* THE PROBLEM *
Here are the records. Write out exactly the lines between the one holding "def execRewrite (r" and the one holding "POLICY_RECORD_WRITE (R196). -/", inclusive.

+++++

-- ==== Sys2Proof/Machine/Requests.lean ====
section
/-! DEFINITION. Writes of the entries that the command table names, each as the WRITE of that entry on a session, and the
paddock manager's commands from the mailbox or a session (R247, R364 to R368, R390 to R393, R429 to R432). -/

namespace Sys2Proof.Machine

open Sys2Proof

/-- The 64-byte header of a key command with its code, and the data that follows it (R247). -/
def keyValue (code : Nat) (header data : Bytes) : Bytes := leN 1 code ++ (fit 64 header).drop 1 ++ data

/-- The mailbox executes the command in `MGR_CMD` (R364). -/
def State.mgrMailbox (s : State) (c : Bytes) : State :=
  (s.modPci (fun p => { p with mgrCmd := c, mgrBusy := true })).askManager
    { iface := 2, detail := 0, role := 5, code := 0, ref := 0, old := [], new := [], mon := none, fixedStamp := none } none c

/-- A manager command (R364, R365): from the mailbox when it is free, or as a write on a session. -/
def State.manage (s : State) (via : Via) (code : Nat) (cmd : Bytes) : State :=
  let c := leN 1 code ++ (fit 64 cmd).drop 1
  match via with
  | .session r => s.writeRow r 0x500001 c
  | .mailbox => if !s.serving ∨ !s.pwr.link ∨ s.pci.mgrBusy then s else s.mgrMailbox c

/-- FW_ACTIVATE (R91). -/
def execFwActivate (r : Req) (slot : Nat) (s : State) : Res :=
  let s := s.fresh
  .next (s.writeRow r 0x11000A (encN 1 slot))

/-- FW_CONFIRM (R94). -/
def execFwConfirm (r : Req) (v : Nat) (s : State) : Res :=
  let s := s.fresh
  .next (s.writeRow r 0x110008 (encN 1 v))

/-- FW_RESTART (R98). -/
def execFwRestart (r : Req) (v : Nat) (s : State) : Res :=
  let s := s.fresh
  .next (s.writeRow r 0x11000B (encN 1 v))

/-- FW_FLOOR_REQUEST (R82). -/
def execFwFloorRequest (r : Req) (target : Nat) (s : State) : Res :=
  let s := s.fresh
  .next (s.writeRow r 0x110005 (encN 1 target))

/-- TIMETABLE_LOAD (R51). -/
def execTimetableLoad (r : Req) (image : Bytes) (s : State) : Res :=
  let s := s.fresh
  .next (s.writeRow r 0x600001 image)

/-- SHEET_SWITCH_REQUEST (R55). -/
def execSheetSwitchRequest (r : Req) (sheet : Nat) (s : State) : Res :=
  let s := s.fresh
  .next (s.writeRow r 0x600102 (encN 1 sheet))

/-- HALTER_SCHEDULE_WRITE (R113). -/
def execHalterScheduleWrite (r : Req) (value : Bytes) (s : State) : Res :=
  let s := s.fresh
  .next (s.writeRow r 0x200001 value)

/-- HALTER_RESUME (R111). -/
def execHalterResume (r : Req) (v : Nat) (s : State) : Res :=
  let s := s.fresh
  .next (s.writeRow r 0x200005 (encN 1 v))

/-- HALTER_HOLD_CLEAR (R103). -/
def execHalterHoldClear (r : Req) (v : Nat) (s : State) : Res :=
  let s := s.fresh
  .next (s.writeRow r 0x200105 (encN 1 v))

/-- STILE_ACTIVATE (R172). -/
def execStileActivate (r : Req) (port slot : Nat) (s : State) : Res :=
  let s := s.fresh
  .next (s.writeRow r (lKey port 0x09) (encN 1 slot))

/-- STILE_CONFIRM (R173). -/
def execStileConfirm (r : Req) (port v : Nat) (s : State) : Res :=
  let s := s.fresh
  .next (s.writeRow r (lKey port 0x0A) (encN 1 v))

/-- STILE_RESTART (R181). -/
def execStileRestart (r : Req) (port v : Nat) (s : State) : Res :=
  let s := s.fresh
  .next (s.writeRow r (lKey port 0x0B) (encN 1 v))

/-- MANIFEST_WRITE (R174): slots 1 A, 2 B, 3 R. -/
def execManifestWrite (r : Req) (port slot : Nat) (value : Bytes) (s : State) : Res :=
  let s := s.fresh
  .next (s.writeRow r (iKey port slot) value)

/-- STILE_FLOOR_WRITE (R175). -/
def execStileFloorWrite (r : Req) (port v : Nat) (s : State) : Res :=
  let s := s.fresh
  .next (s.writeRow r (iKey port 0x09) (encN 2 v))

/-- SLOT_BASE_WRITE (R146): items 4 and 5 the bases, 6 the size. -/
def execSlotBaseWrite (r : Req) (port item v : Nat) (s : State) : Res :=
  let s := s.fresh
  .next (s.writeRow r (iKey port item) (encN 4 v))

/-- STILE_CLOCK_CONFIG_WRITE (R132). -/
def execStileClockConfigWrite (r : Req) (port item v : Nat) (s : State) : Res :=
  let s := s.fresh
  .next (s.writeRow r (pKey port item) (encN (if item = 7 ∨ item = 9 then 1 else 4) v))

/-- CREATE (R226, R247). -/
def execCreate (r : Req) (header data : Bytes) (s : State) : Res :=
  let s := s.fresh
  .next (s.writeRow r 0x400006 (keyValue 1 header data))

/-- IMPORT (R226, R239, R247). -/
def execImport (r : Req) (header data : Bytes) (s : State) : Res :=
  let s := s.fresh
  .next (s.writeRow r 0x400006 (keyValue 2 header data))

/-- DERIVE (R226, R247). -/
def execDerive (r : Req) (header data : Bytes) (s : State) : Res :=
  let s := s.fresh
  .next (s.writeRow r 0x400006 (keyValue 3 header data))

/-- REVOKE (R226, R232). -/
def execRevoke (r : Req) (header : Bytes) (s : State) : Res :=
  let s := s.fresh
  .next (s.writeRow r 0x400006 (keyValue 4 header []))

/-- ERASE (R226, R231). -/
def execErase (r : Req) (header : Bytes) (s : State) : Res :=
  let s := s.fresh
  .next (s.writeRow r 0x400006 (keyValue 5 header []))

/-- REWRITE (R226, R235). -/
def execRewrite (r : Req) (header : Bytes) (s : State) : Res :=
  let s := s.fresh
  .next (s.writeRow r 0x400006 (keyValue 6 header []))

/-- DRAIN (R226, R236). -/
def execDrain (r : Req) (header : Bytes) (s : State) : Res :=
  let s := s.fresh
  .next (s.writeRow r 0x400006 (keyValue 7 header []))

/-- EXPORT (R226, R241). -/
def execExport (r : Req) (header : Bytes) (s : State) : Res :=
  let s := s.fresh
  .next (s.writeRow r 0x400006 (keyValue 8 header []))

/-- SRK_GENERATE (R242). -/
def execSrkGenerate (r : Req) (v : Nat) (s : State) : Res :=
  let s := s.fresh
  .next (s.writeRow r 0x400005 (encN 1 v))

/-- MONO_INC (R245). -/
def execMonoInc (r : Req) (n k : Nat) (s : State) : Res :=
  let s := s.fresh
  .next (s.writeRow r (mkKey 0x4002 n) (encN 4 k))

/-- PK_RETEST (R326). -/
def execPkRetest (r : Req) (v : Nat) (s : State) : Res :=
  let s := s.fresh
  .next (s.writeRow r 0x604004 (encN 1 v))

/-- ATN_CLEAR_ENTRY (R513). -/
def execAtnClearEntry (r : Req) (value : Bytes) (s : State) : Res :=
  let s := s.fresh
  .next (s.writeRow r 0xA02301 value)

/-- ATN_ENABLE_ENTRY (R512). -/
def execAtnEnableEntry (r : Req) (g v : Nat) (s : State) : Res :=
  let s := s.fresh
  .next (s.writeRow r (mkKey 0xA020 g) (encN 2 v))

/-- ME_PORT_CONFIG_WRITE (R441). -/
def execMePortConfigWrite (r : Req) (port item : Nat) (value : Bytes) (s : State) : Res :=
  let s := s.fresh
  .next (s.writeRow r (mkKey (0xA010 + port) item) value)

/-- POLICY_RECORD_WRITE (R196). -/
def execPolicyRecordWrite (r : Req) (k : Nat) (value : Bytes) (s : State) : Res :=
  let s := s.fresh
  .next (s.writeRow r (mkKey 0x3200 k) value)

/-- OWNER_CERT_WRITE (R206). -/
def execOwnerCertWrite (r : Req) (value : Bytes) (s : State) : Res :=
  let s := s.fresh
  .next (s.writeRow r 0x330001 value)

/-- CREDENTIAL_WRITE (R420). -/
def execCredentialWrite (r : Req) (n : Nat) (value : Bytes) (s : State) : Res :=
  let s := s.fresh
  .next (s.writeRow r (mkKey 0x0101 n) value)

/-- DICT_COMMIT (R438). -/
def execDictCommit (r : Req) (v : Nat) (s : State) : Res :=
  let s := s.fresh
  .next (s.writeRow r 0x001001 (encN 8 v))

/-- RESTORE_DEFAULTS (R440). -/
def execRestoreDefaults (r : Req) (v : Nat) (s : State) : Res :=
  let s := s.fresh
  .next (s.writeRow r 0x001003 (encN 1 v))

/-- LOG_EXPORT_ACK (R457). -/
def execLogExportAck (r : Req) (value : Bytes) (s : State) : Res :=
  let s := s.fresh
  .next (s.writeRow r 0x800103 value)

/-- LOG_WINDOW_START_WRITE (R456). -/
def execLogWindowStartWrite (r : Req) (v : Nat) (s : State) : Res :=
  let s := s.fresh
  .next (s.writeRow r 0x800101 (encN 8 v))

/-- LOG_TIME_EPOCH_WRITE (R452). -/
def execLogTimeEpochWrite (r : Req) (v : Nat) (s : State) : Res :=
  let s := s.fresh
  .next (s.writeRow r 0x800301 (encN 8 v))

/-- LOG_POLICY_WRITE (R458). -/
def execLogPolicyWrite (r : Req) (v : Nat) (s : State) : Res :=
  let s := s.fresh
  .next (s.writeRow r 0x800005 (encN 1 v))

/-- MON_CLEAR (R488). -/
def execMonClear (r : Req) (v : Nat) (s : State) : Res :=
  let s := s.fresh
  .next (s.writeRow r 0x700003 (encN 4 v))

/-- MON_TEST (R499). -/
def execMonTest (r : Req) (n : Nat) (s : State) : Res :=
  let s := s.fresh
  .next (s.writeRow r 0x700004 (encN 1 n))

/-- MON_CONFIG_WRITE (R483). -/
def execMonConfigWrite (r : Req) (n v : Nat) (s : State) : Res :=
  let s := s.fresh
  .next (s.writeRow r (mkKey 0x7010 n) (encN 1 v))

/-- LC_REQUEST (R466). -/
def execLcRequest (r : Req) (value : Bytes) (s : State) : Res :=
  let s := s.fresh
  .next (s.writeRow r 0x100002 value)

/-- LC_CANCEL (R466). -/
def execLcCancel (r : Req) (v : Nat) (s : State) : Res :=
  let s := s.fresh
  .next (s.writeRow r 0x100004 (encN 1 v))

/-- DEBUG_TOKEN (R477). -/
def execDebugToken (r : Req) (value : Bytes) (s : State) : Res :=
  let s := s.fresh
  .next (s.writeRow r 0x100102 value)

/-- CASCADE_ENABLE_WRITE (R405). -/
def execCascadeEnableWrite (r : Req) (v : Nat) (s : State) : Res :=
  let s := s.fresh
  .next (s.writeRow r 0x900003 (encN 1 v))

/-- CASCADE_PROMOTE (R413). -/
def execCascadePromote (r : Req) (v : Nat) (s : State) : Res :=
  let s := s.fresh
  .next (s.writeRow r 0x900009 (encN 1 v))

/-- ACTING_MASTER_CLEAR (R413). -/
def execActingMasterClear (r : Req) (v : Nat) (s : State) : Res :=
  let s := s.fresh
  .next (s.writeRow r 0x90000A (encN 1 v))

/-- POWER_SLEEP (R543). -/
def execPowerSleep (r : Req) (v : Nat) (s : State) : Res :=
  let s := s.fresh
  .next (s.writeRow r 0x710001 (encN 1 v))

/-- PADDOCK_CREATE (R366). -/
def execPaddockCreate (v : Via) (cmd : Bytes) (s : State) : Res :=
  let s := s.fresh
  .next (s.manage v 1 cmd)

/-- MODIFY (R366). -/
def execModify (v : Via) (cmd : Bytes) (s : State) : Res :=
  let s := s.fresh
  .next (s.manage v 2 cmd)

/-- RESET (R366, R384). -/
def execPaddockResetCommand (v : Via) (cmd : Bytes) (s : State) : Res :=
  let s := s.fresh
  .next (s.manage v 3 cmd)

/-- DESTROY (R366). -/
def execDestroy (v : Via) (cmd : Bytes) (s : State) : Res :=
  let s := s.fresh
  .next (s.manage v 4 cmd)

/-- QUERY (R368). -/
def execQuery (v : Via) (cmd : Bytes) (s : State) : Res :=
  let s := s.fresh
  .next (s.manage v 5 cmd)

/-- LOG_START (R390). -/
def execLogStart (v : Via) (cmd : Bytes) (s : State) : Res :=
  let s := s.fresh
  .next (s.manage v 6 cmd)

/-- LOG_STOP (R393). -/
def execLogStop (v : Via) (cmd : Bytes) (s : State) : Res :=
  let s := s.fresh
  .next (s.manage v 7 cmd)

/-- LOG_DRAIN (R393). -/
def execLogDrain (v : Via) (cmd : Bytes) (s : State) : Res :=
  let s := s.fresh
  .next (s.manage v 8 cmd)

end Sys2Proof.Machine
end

+++++

* ANSWER BOX *
def execRewrite (r : Req) (header : Bytes) (s : State) : Res :=
  let s := s.fresh
  .next (s.writeRow r 0x400006 (keyValue 6 header []))

/-- DRAIN (R226, R236). -/
def execDrain (r : Req) (header : Bytes) (s : State) : Res :=
  let s := s.fresh
  .next (s.writeRow r 0x400006 (keyValue 7 header []))

/-- EXPORT (R226, R241). -/
def execExport (r : Req) (header : Bytes) (s : State) : Res :=
  let s := s.fresh
  .next (s.writeRow r 0x400006 (keyValue 8 header []))

/-- SRK_GENERATE (R242). -/
def execSrkGenerate (r : Req) (v : Nat) (s : State) : Res :=
  let s := s.fresh
  .next (s.writeRow r 0x400005 (encN 1 v))

/-- MONO_INC (R245). -/
def execMonoInc (r : Req) (n k : Nat) (s : State) : Res :=
  let s := s.fresh
  .next (s.writeRow r (mkKey 0x4002 n) (encN 4 k))

/-- PK_RETEST (R326). -/
def execPkRetest (r : Req) (v : Nat) (s : State) : Res :=
  let s := s.fresh
  .next (s.writeRow r 0x604004 (encN 1 v))

/-- ATN_CLEAR_ENTRY (R513). -/
def execAtnClearEntry (r : Req) (value : Bytes) (s : State) : Res :=
  let s := s.fresh
  .next (s.writeRow r 0xA02301 value)

/-- ATN_ENABLE_ENTRY (R512). -/
def execAtnEnableEntry (r : Req) (g v : Nat) (s : State) : Res :=
  let s := s.fresh
  .next (s.writeRow r (mkKey 0xA020 g) (encN 2 v))

/-- ME_PORT_CONFIG_WRITE (R441). -/
def execMePortConfigWrite (r : Req) (port item : Nat) (value : Bytes) (s : State) : Res :=
  let s := s.fresh
  .next (s.writeRow r (mkKey (0xA010 + port) item) value)

/-- POLICY_RECORD_WRITE (R196). -/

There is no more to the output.